Actions

Work Header

Black Rabbit

Summary:

In a quiet moment, Yelena and Bob grapple with their experiences.

Work Text:

She found him in the living room of the Avengers Tower, which she guessed was technically the Watchtower now, though no one was ever going to call it that.

 

He was curled up in his favorite chair near the window overlooking the city, a lamp positioned over him, shining down on the book propped open in his lap. At her approach, he glanced up, then looked down again, smiling while avoiding eye contact. “Hi.”

 

“Hey.” She lingered just inside the doorway. “Can’t sleep?”

 

“Yeah.” He gave an awkward, one-shouldered shrug. “You know.”

 

“Yeah. I know.” The taste of vodka still filled her mouth and burned in the back of her throat. She’d had too much, but it hadn’t been enough. Despite the fuzziness in her head, the memories were still there. Not that they ever really went away.

 

Things were better than they had been. There was no doubt about that. She had a purpose now, and friends, and a father who was part of her life again. Despair loved an empty space. When your life was full of people and things that mattered, the darkness had fewer places to put in roots and grow. But it was never really gone. It lurked around the edges, in the cracks. Every day she looked at the faces around her and thought, They’re here now, but they won’t always be. People disappear. All the time. She knew, because she had made many people disappear.

 

She knew it was that way for all of them. For Bob, too. They’d known each other for a few months now. There were nights like this. They didn’t need to explain anything to each other.

 

Yelena cleared her throat. “Anyway. I was just…wandering. I’ll let you get back to your reading.”

 

“Stay.” He said it immediately, with surprising force.
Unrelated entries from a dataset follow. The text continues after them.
-- ==== Sys2Proof/Laws/Sensing.lean ====
section
/-! SUPPORT. What the sensing operations do: transitions, continuity, the engine's loss of reference, and filters. -/

namespace Sys2Proof.Machine

/-- One count up. -/
theorem shift_one (p : Position) : Position.shift p 1 = p + 1 := rfl

/-- One count down. -/
theorem shift_neg_one (p : Position) : Position.shift p (-1) = p - 1 := by
  unfold Position.shift
  rw [BitVec.sub_eq_add_neg]; congr 1

/-- A position set to the value it is claimed to have (R15). -/
theorem shift_claim (a : Position) (v : Int) : a.shift (v - a.toInt) = BitVec.ofInt 40 v := by
  rw [Position.shift, sub_eq_add_neg, BitVec.ofInt_add, BitVec.ofInt_neg, BitVec.ofInt_toInt]
  rw [add_comm, add_assoc]; simp

/-- A distance as an absolute difference. -/
theorem dist_abs (p q : Position) : ((Position.dist p q : Nat) : Int) = |p.toInt - q.toInt| := by
  rw [Int.abs_eq_natAbs]; rfl

/-- A sample with one changed line is a transition in the order of the lines (R4). -/
theorem change_counted (d : Decoder) (a b : Bool)
    (h : (a ≠ d.lineA ∧ b = d.lineB) ∨ (a = d.lineA ∧ b ≠ d.lineB)) :
    ∃ p, d.change a b = .counted p ∧ (positiveStep d.lineA d.lineB a b ↔ p = true) := by
  obtain ⟨la, lb, x, y⟩ := d
  simp only [Decoder.change, positiveStep]
  revert h; cases la <;> cases lb <;> cases a <;> cases b <;> simp

/-- A sample with both lines changed is a quadrature error (R4). -/
theorem change_both (d : Decoder) (a b : Bool) (h1 : a ≠ d.lineA) (h2 : b ≠ d.lineB) : d.change a b = .both := by
  simp [Decoder.change, h1, h2]

/-- An unchanged sample. -/
theorem change_same (d : Decoder) (a b : Bool) (h1 : a = d.lineA) (h2 : b = d.lineB) : d.change a b = .same := by
  simp [Decoder.change, h1, h2]

/-- A counted transition moves the counter by one and nothing else of the standby domain (R4, R12). -/
theorem countTransition_counter (p : Bool) (s : State) : (countTransition p s).standby =
    { s.standby with counter := if p = true then s.standby.counter + 1 else s.standby.counter - 1 } := by
  cases p
  · show ({ s.standby with counter := s.standby.counter.shift (-1) } : Standby) = _
    rw [shift_neg_one]; rfl
  · show ({ s.standby with counter := s.standby.counter.shift 1 } : Standby) = _
    rw [shift_one]; rfl

/-- A loss of continuity keeps its first cause (R13). -/
theorem loseContinuity_standby (c : StandbyError) (s : State) : (loseContinuity c s).standby =
    { s.standby with continuity := false, error := if s.standby.continuity = true then c else s.standby.error } := by
  unfold loseContinuity
  by_cases h : s.standby.continuity = true
  · rw [if_pos h, if_pos h]
    simp only []
    split <;> simp
  · rw [if_neg h, if_neg h]
    have : s.standby.continuity = false := by simpa using h
    cases hs : s.standby; simp_all

@[simp] theorem reclassify_phase (s : State) : (reclassify s).coord.phase = s.coord.phase := by
  simp only [reclassify, raiseDrift]
  (repeat' split) <;> simp [raiseFault_coord, dispositionClass_ne]

@[simp] theorem putClaim_phase (j : Station) (e : ClaimEntry) (s : State) :
    (putClaim j e s).coord.phase = s.coord.phase := by
  simp only [putClaim]; (repeat' split) <;> simp

@[simp] theorem ownClaimFollows_phase (s : State) : (ownClaimFollows s).coord.phase = s.coord.phase := by
  simp only [ownClaimFollows]; (repeat' split) <;> simp

@[simp] theorem loseContinuity_phase (c : StandbyError) (s : State) :
    (loseContinuity c s).coord.phase = s.coord.phase := by
  simp only [loseContinuity]; (repeat' split) <;> simp

/-- Outside RECOVERING no claim follows (R113). -/
theorem ownClaimFollows_outside (s : State) (h : s.coord.phase ≠ .recovering) : ownClaimFollows s = s := by
  simp only [ownClaimFollows]
  (repeat' split) <;> first | rfl | (rename_i h1 _ _; exact absurd h1 h)

/-- With no operation a fault of a class other than ABORT leaves the reference state, the operation, the parked flag and
the last deviation (R39, R43, R45). -/
theorem raiseFault_idle (code : FaultCode) (cls : FaultClass) (step : Option Nat) (d : Int) (s : State)
    (hc : cls ≠ .abort) (h : s.engine.operation = .none) :
    (raiseFault code cls step d s).engine.operation = .none ∧
    (raiseFault code cls step d s).engine.refState = s.engine.refState ∧
    (raiseFault code cls step d s).engine.parked = s.engine.parked ∧
    (raiseFault code cls step d s).engine.lastDeviation = s.engine.lastDeviation := by
  have hold : ∀ t : State, t.engine.operation = .none → (holdReaches t).engine = t.engine := by
    intro t ht
    have : engineHold t = t := by simp only [engineHold, ht]
    simp [holdReaches, this]
  apply raiseFault_cases (fun t => t.engine.operation = .none ∧ t.engine.refState = s.engine.refState ∧
    t.engine.parked = s.engine.parked ∧ t.engine.lastDeviation = s.engine.lastDeviation) _ _ _ _ _ hc ⟨h, rfl, rfl, rfl⟩
  · intro t ht; simpa using ht
  · intro l t ht; simpa [newHold] using ht
  · intro l t ht; simpa using ht
  · intro t ht
    simp only [beginEntry, entryTest_keeps]
    rw [hold _ (by simpa [writeOrder_engine] using ht.1)]
    simpa [writeOrder_engine] using ht
  · intro t ht
    simp only [enterLockout, if_true, postLockRecord_keeps]
    rw [hold _ (by simpa [writeOrder_engine] using ht.1)]
    simpa [writeOrder_engine] using ht

/-- The end of an operation moves the reference state only from REFERENCED (R151). -/
theorem operationEnded_state (s : State) (h : s.engine.refState ≠ .referenced) :
    (operationEnded s).engine = s.engine := by
  simp only [operationEnded, demote, if_neg h]; split <;> simp

/-- The engine that has lost its reference is UNREFERENCED with no operation (R25). -/
theorem engineLost_spec (s : State) :
    (engineLost s).engine.refState = .unreferenced ∧ (s.engine.refState ≠ .unreferenced →
      (engineLost s).engine.operation = .none ∧ (engineLost s).engine.parked = false) := by
  simp only [engineLost]
  split
  · rename_i h; exact ⟨h, fun k => absurd h k⟩
  · have k : ∀ t : State, (stopMotion t).engine.refState = t.engine.refState ∧
        (stopMotion t).engine.operation = t.engine.operation ∧ (stopMotion t).engine.parked = t.engine.parked := by
      intro t; simp only [stopMotion]; split <;> simp
    simp only [gateUpdate_keeps]
    rw [operationEnded_state _ (by simp)]
    simp [k]

/-- Without continuity no claim is KEPT (R121). -/
theorem classify_not_kept (n : Nat) (c : Claim) (t : Option TailParticulars) (x : AgreedStop) (h : c.continuity = false) :
    (classify n c t x).1 ≠ .kept := by
  simp only [classify, h, Bool.false_and, Bool.false_eq_true, if_false]
  (repeat' split) <;> simp

/-- A station whose own claim has no continuity classifies without raising DRIFT (R118, R124). -/
theorem reclassify_lost (s : State) (h : ∀ c, s.coord.ownClaim = some c → c.continuity = false) :
    ∃ x, reclassify s = s.setCoord x := by
  simp only [reclassify]
  split
  · exact ⟨_, rfl⟩
  · rename_i c hc
    have := classify_not_kept s.cfg.pfailSpread c s.coord.tailParts s.agreedStop (h c hc)
    rw [if_neg (by simp [this])]
    exact ⟨_, rfl⟩

/-- A loss of continuity reaches the standby domain and the Coordinator's claim alone (R13, R113). -/
theorem loseContinuity_reach (c : StandbyError) (s : State) :
    ∃ x, loseContinuity c s = (s.setStandby { s.standby with
      continuity := false, error := if s.standby.continuity = true then c else s.standby.error }).setCoord x := by
  unfold loseContinuity
  by_cases h : s.standby.continuity = true
  · rw [if_pos h, if_pos h]
    generalize hu : s.setStandby { s.standby with continuity := false, error := c } = u
    have hc : u.standby.continuity = false := by rw [← hu]; rfl
    simp only []
    split
    · simp only [ownClaimFollows]
      split
      · split
        · simp only [putClaim]
          split
          · exact ⟨_, rfl⟩
          · split
            · refine Exists.imp (fun x e => Eq.trans e rfl) (reclassify_lost _ ?_)
              intro c' h'
              exact (Option.some.inj h') ▸ hc
            · exact ⟨_, rfl⟩
        · exact ⟨_, rfl⟩
      · exact ⟨_, rfl⟩
    · exact ⟨_, rfl⟩
  · rw [if_neg h, if_neg h]
    have : s.standby.continuity = false := by simpa using h
    refine ⟨s.coord, ?_⟩
    rw [← this]; rfl

/-- The sector lines read as the Gray code of the sector (R6). -/
theorem sectorOfLines_gray (sectors n : Nat) (lines : BitVec 5) (h : sectors = 8 ∨ sectors = 16 ∨ sectors = 32)
    (hg : graySector sectors lines n) : sectorOfLines sectors lines = n := by
  obtain ⟨hn, hx⟩ := hg
  have hl : 2 ^ sectorLines sectors = sectors := by rcases h with h | h | h <;> subst h <;> rfl
  rw [sectorOfLines, hl, ← hx]
  have key : ∀ m : Fin 32, grayDecode (m.val ^^^ (m.val / 2)) = m.val := by decide
  have hn' : n < 32 := by rcases h with h | h | h <;> omega
  exact key ⟨n, hn'⟩

/-- What every engine operation keeps: an engine that is UNREFERENCED has no operation (R20, R29). -/
def Engine.sound (e : Engine) : Prop := e.refState ≠ .unreferenced ∨ e.operation = .none

/-- A hold at the engine keeps it sound. -/
theorem engineHold_sound (s : State) (h : Engine.sound s.engine) : Engine.sound (engineHold s).engine := by
  have oe : ∀ t : State, t.engine.operation = .none → Engine.sound (operationEnded t).engine := by
    intro t ht; right; rw [(operationEnded_spec t).1]; exact ht
  have sf : ∀ (c : SeekContext) (t : State), Engine.sound (seekFinish c t).engine := by
    intro c t; exact oe _ (by simp)
  have vf : ∀ (c : SurveyContext) (o : SurveyOutcome) (b : Bool) (t : State), Engine.sound (surveyFinish c o b t).engine := by
    intro c o b t; exact oe _ (by simp)
  simp only [engineHold]
  split
  · exact h
  · right; simp
  · rename_i c hc
    have nu : s.engine.refState ≠ .unreferenced := h.resolve_right (by simp [hc])
    split
    · exact h
    · split
      · split
        · simp only [seekReturnHeld, planHeld_keeps]; exact sf _ _
        · exact Or.inl nu
      · exact h
      · exact Or.inl nu
  · rename_i c hc
    have nu : s.engine.refState ≠ .unreferenced := h.resolve_right (by simp [hc])
    split
    · exact h
    · split
      · simp only [surveyReturn]
        split
        · simp only [noteFault_keeps]; exact vf _ _ _ _
        · exact vf _ _ _ _
      · exact Or.inl nu

/-- A fault of a class other than ABORT keeps the engine sound. -/
theorem raiseFault_sound (code : FaultCode) (cls : FaultClass) (step : Option Nat) (d : Int) (s : State)
    (hc : cls ≠ .abort) (h : Engine.sound s.engine) : Engine.sound (raiseFault code cls step d s).engine := by
  have hr : ∀ t : State, Engine.sound t.engine → Engine.sound (holdReaches t).engine := by
    intro t ht; simp only [holdReaches]; simp; exact engineHold_sound t ht
  have wo : ∀ t : State, Engine.sound t.engine → Engine.sound (writeOrder (.stop .hold) t).engine := by
    intro t ht; rw [writeOrder_engine]; exact ht
  apply raiseFault_cases (fun t => Engine.sound t.engine) _ _ _ _ _ hc h
  · intro t ht; simpa using ht
  · intro l t ht; rw [(newHold_spec l _ t).2.2.2.2]; exact ht
  · intro l t ht; simpa using ht
  · intro t ht; simp only [beginEntry]; simp only [entryTest_keeps]
    apply hr; apply wo; simpa using ht
  · intro t ht; simp only [enterLockout]; simp only [postLockRecord_keeps, if_true]
    apply hr; apply wo; simpa using ht

/-- The own claim's following keeps the engine sound (R113, R124). -/
theorem ownClaimFollows_sound (s : State) (h : Engine.sound s.engine) : Engine.sound (ownClaimFollows s).engine := by
  simp only [ownClaimFollows, putClaim, reclassify, raiseDrift]
  (repeat' split) <;> first | exact h | exact raiseFault_sound _ _ _ _ _ (dispositionClass_ne _) h
/-- The distance test of an edge, by absolute differences (R8, R9). -/
theorem edge_reach (s : State) (p q : Position) :
    (Position.dist p q ≤ s.edgeReach) ↔ |p.toInt - q.toInt| ≤ (s.cfg.cps : Int) / 8 := by
  rw [← dist_abs]
  show _ ≤ s.cfg.cps / 8 ↔ _
  omega

/-- Losing the reference keeps the last mark deviation (R24, R25). -/
theorem engineLost_deviation (s : State) : (engineLost s).engine.lastDeviation = s.engine.lastDeviation := by
  have k : ∀ t : State, (stopMotion t).engine.lastDeviation = t.engine.lastDeviation := by
    intro t; simp only [stopMotion]; split <;> simp
  have o : ∀ t : State, (operationEnded t).engine.lastDeviation = t.engine.lastDeviation := by
    intro t; simp only [operationEnded, demote]; (repeat' split) <;> simp
  simp only [engineLost]
  split
  · rfl
  · simp [o, k]

end Sys2Proof.Machine
end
After a few seconds, he mumbled, “I mean…if you want to.”

 

She approached slowly, pulled up another chair, and sat.

 

Bob was wearing loose, drawstring pajama pants and an oversized, long-sleeved cotton shirt. He seemed to favor baggy clothes. She was similarly dressed in faded pants and a Pussy Riot t-shirt.

 

“What book is it?” she asked.

 

He held it up. A tattered copy of Watership Down.

 

“Oh. With the bunnies?”

 

“Yeah.”

 

“I saw the movie once. Years ago. There was a song. It went like—” she paused, then started to hum the melody.

 

He sang along: “Is it a kind of dream, floating out on the tide?”

 

“Yes. That one.” He had a nice voice, she thought. Not that he was a good singer, exactly—he was a little off-key, and his voice wobbled. But she liked the sound of it anyway.

 

Bob smiled, but it faded quickly. His eyes were a little red, the skin around them a little puffy. Might’ve just been fatigue. But she said, “Bob? Everything okay?”

 

“Yeah,” he said in his scratchy little voice, “Sure.”

 

She waited.

 

His gaze wandered to the window. Slowly, he closed the book and set it aside. “After the whole…thing…the suicide hotlines got flooded with calls,” he said. “I read about it. I guess that’s not surprising, is it? I still don’t remember what I did, and I know it wasn’t exactly me doing it. But it happened because of me. Everyone suddenly stuck in their worst memories, and no one really knew what was happening. People were—they were really scared.” His voice cracked. “The ones who already had mental health problems were hit the hardest.”

 

“No one died,” she reminded him. “It was a bad dream. They all woke up. And it’s over now.”

 

“Is it?”

 

She didn’t quite know how to answer that. She wanted to say there had been no lasting harm, but she didn’t know that. Had the actual suicide rate gone up? She wasn't sure she wanted to know. Of course, no one except the New Avengers knew that Bob (or rather, his alter ego) had been responsible for the events of that day, but that probably wasn't much comfort for him. He knew.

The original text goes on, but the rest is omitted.